Уинстон закрыл глаза. То, что он задумал, сложнее, чем подчиниться некоей интеллектуальной дисциплине. Нужно надругаться над собственным достоинством, совершить своего рода членовредительство. Нужно нырнуть в грязь, в самую клоаку. Что в этом ужаснее, отвратительнее всего? Вспомнился Старший Брат. Огромное лицо (все время видя его на плакатах, Уинстон представлял его себе исключительно в метр шириной) с густыми черными усами и неотрывным взглядом темных глаз будто само собой всплыло в его сознании. Какие на самом деле чувства испытывает он к Старшему Брату?

В коридоре послышались тяжелые шаги. Стальная дверь с лязгом распахнулась. В камеру вошел О’Брайен, за ним – офицер с восковым лицом и охранники в черной форме.

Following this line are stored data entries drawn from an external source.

-- ==== Sys2Proof/Machine/FaultCmds.lean ====
section
/-! DEFINITION. The fault commands and the events of the fault collector and the fault log
(spec/15_faults_and_recovery.md). -/

namespace Sys2Proof.Machine

open Sys2Proof

/-! ## Commands -/

/-- Entry e of a FAULT_CONFIG: source, class, flags. -/
def cfgEntry (p : Bytes) (e : Nat) : Nat × Nat × Nat :=
  (leAt p (4 + 4 * e) 1, leAt p (5 + 4 * e) 1, leAt p (6 + 4 * e) 1)

/-- ALLOWED of a source's class register. -/
def Dev.allows (d : Dev) (s cls : Nat) : Bool := decide (cls < 4) && d.flag (Reg.fltClass s) (24 + cls)

/-- FAULT_CONFIG sets PIN_MIN and the class, ESC and GRP of up to 255 sources (R462, R472). -/
def execFaultConfig (r : Req) (s : State) : Host.Outcome State Fault Refusal :=
  s.upd fun d => d.command
    { code := 0x0D01, objs := fun _ => [.faultConfig]
      len := fun p => decide (p.length ≥ 4 ∧ p.length = 4 + 4 * leAt p 1 1)
      reserved := fun p => zeroAt p 2 2 && (List.range (leAt p 1 1)).all fun e =>
        bits (leAt p (6 + 4 * e) 1) 2 6 == 0 && zeroAt p (7 + 4 * e) 1 } r fun d =>
    let p := r.payload
    let pin := leAt p 0 1
    let es := (List.range (leAt p 1 1)).map (cfgEntry p)
    let bad := es.any fun e => FaultSource.reserved e.1 || !d.allows e.1 e.2.1 || (bit e.2.2 1 && e.2.1 != 2)
    if pin > 3 ∨ bad = true ∨ ((es.map (·.1)).eraseDups.length ≠ es.length) then .err d St.badParam
    else
      let word := fun (e : Nat × Nat × Nat) => bits e.2.2 1 1 * 2 ^ 5 + bits e.2.2 0 1 * 2 ^ 4 + e.2.1
      let same := (pin == 0 || pin == d.fld Reg.fltCfg 28 2) && es.all fun e => d.fld (Reg.fltClass e.1) 0 6 == word e
      if same then ⟨St.alreadyDone, [], d, [], [], false⟩
      else
        let d1 := if pin = 0 then d else d.setFld Reg.fltCfg 28 2 pin
        Result.stiff d (.ok (es.foldl (fun d e => d.setFld (Reg.fltClass e.1) 0 6 (word e)) d1).updatePin [])

/-- The response of FAULT_STATUS. -/
def Dev.faultReport (d : Dev) : Bytes :=
  le 1 (if d.safe then 2 else if d.devRec then 1 else 0) ++ le 1 (d.fld Reg.fltState 30 1) ++ zeros 2
  ++ le 4 (d.rdN Reg.fltDevcnt) ++ le 4 d.quietLeft ++ zeros 4
  ++ le 32 d.stickyBits.toNat ++ le 32 d.liveBits.toNat ++ le 4 (d.rdN Reg.fltUrec) ++ zeros 4 ++ le 8 (d.rd64 Reg.fltQprec)
  ++ (List.range 90).flatMap (fun u => le 2 (d.fld (Reg.fltUcnt u) 0 16))
  ++ (List.range 8).flatMap fun p => le 2 (d.fld (Reg.fltPcnt p) 0 16)

/-- FAULT_STATUS reports the collector and, with CLEAR, clears the sticky bits it returns, but for sources
whose live bit is 1 (R464, R467). -/
def execFaultStatus (r : Req) (s : State) : Host.Outcome State Fault Refusal :=
  s.upd fun d => d.command
    { code := 0x0D02, len := lenIs 4, objs := fun _ => [.faultConfig]
      reserved := fun p => decide (leAt p 0 1 < 2) && zeroAt p 1 3 } r fun d =>
    let d1 := if leAt r.payload 0 1 = 1 then
        (List.range 8).foldl (fun d i => d.wr (Reg.fltSticky i) (d.rd (Reg.fltSticky i) &&& d.rd (Reg.fltLive i))) d else d
    .ok d1 d.faultReport

/-- The bytes of a log entry (R469). -/
def LogEntry.bytes (e : LogEntry) : Bytes :=
  le 4 e.seq.toNat ++ le 1 e.kind ++ le 1 e.cls ++ le 1 e.unit.kind ++ le 1 e.unit.idx ++ le 8 e.time ++ sle 8 e.spos
  ++ le 32 e.sticky.toNat ++ le 32 e.live.toNat ++ le 4 e.recov ++ zeros 4

/-- FAULT_LOG_READ returns log entries without removing them (R470). Entry numbers wrap, so ages are differences. -/
def execFaultLogRead (r : Req) (s : State) : Host.Outcome State Fault Refusal :=
  s.upd fun d => d.command { code := 0x0D03, len := lenIs 8, objs := fun _ => [.faultConfig],
                             reserved := fun p => zeroAt p 5 3 } r fun d =>
    let n := leAt r.payload 4 1
    let held := d.flt.log.length
    let next := d.flt.logNext
    let oldest := next - BitVec.ofNat 32 held
    let first := if leAt r.payload 0 4 = 0xFFFFFFFF then oldest else BitVec.ofNat 32 (leAt r.payload 0 4)
    let off := (first - oldest).toNat
    if n < 1 ∨ n > 42 then .err d St.badParam
    else if off ≥ 2 ^ 31 then .err d St.tooLate
    else if off > held then .err d St.badParam
    else
      let es := (d.flt.log.drop off).take n
      .ok d (le 4 oldest.toNat ++ le 4 (next - 1).toNat ++ le 1 es.length ++ zeros 3 ++ es.flatMap LogEntry.bytes)

/-- The settings of QUIET_SET in its own layout. -/
def Dev.quietBytes (d : Dev) : Bytes :=
  le 2 (d.fld Reg.fltQuiet1 0 14) ++ le 2 (d.fld Reg.fltQuiet2 0 14) ++ le 1 (d.fld Reg.fltCfg 24 4) ++ zeros 1
  ++ le 2 (d.fld Reg.fltCfg 0 12)

/-- QUIET_SET sets the quiet periods and the escalation limits (R473, R476). -/
def execQuietSet (r : Req) (s : State) : Host.Outcome State Fault Refusal :=
  s.upd fun d => d.command { code := 0x0D04, len := lenIs 8, objs := fun _ => [.faultConfig],
                             reserved := fun p => zeroAt p 5 1 } r fun d =>
    let p := r.payload
    let q1 := leAt p 0 2
    let q2 := leAt p 2 2
    let ec := leAt p 4 1
    let ew := leAt p 6 2
    if q1 < 1 ∨ q1 > 10000 ∨ q2 < 1 ∨ q2 > 10000 ∨ ec < 1 ∨ ec > 15 ∨ ew < 1 ∨ ew > 3600 then .err d St.badParam
    else if p = d.quietBytes then ⟨St.alreadyDone, d.quietBytes, d, [], [], false⟩
    else Result.stiff d (.ok ((((d.setFld Reg.fltQuiet1 0 14 q1).setFld Reg.fltQuiet2 0 14 q2).setFld Reg.fltCfg 24 4 ec).setFld
      Reg.fltCfg 0 12 ew) d.quietBytes)

/-! ## Events of the collector -/

/-- One cycle in which a source's live bit is 1: an occurrence, unless the bit is 1 already (R464, R465). -/
def Dev.pulse (d : Dev) (srcs : List Nat) (qps : Nat) : Dev :=
  let held := srcs.filter fun s => d.live s && !FaultSource.reserved s
  (held.foldl (fun d s => d.setSticky s) d).occur (srcs.filter fun s => !held.contains s) qps

/-- A source that cannot occur as named: 0x6D and 0x6E name at least one queue pair, and a lane of a port that is not
enabled raises nothing (R612). -/
def Dev.mute (d : Dev) (qps s : Nat) : Bool :=
  ((s == 0x6D || s == 0x6E) && qps == 0)
  || (decide (0x60 ≤ s ∧ s < 0x68) && !bit (d.fld Reg.umacCfg 16 8) ((s - 0x60) / (8 / d.uplinkPorts)))

/-- One or more fault sources occur in a cycle (R464 to R466); `qps` names the queue pairs of sources 0x6D and 0x6E. -/
def execFaultOccurrence (srcs : List (Fin 256)) (qps : BitVec 64) (s : State) : Host.Outcome State Fault Refusal :=
  s.upd fun d => d.pulse ((srcs.map (·.val)).filter fun x => !d.mute qps.toNat x)
    (if srcs.any fun x => x.val == 0x6D || x.val == 0x6E then qps.toNat else 0)

/-- The quiet period of a unit's recovery ends (R476): the recovery ends, unless a source tied to the unit is live with a
configured class of 1 or more, and then the quiet period runs anew, with the length it had. -/
def execQuietPeriodEnd (kind : Fin 7) (idx : Fin 64) (s : State) : Host.Outcome State Fault Refusal :=
  s.upd fun d =>
    let u : FUnit := if kind.val = 0 then FUnit.device else ⟨kind.val, idx.val⟩
    match d.flt.recoveries.find? fun r => r.unit == u with
    | none => d
    | some r =>
      if d.unitLive u then
        let rs := d.flt.recoveries.map fun (x : Recovery) => if x = r then { x with since := d.now } else x
        { d with flt := { d.flt with recoveries := rs } }
      else d.endRecovery r

/-- Milliner pair 1 samples the sticky and live bits (R468). -/
def execFaultLogSample (s : State) : Host.Outcome State Fault Refusal :=
  s.upd fun d =>
    let st := d.stickyBits
    let lv := d.liveBits
    if st = d.flt.lastSticky ∧ lv = d.flt.lastLive ∨ d.millinerOff = true then d
    else
      let d1 := d.logEntry 0 0 FUnit.device
      { d1 with flt := { d1.flt with lastSticky := st, lastLive := lv } }

/-- The firmware has not served its watchdog for 10 ms (R31): source 0x07. -/
def execWatchdogExpiry (s : State) : Host.Outcome State Fault Refusal := s.upd fun d => d.pulse [0x07] 0

end Sys2Proof.Machine
end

– Встань, – сказал О’Брайен. – Подойди.

Уинстон встал напротив него. О’Брайен сжал его плечи сильными руками и пристально посмотрел ему в глаза.

– Вздумал обманывать меня, – сказал он. – Это глупо. Прямо стоять. В глаза смотреть.

После паузы продолжал уже мягче:

– Тебе уже лучше. С интеллектуальной точки зрения с тобой почти все в порядке. Только эмоционально ты не прогрессируешь. Скажи мне, Уинстон, – и не вздумай лгать: ты знаешь, я всегда чую неправду. Скажи мне, какие чувства ты испытываешь к Старшему Брату?

– Я ненавижу его.

– Ненавидишь его. Ладно. Значит, пришло время для последнего шага. Ты должен полюбить Старшего Брата. Мало ему повиноваться: его надо любить.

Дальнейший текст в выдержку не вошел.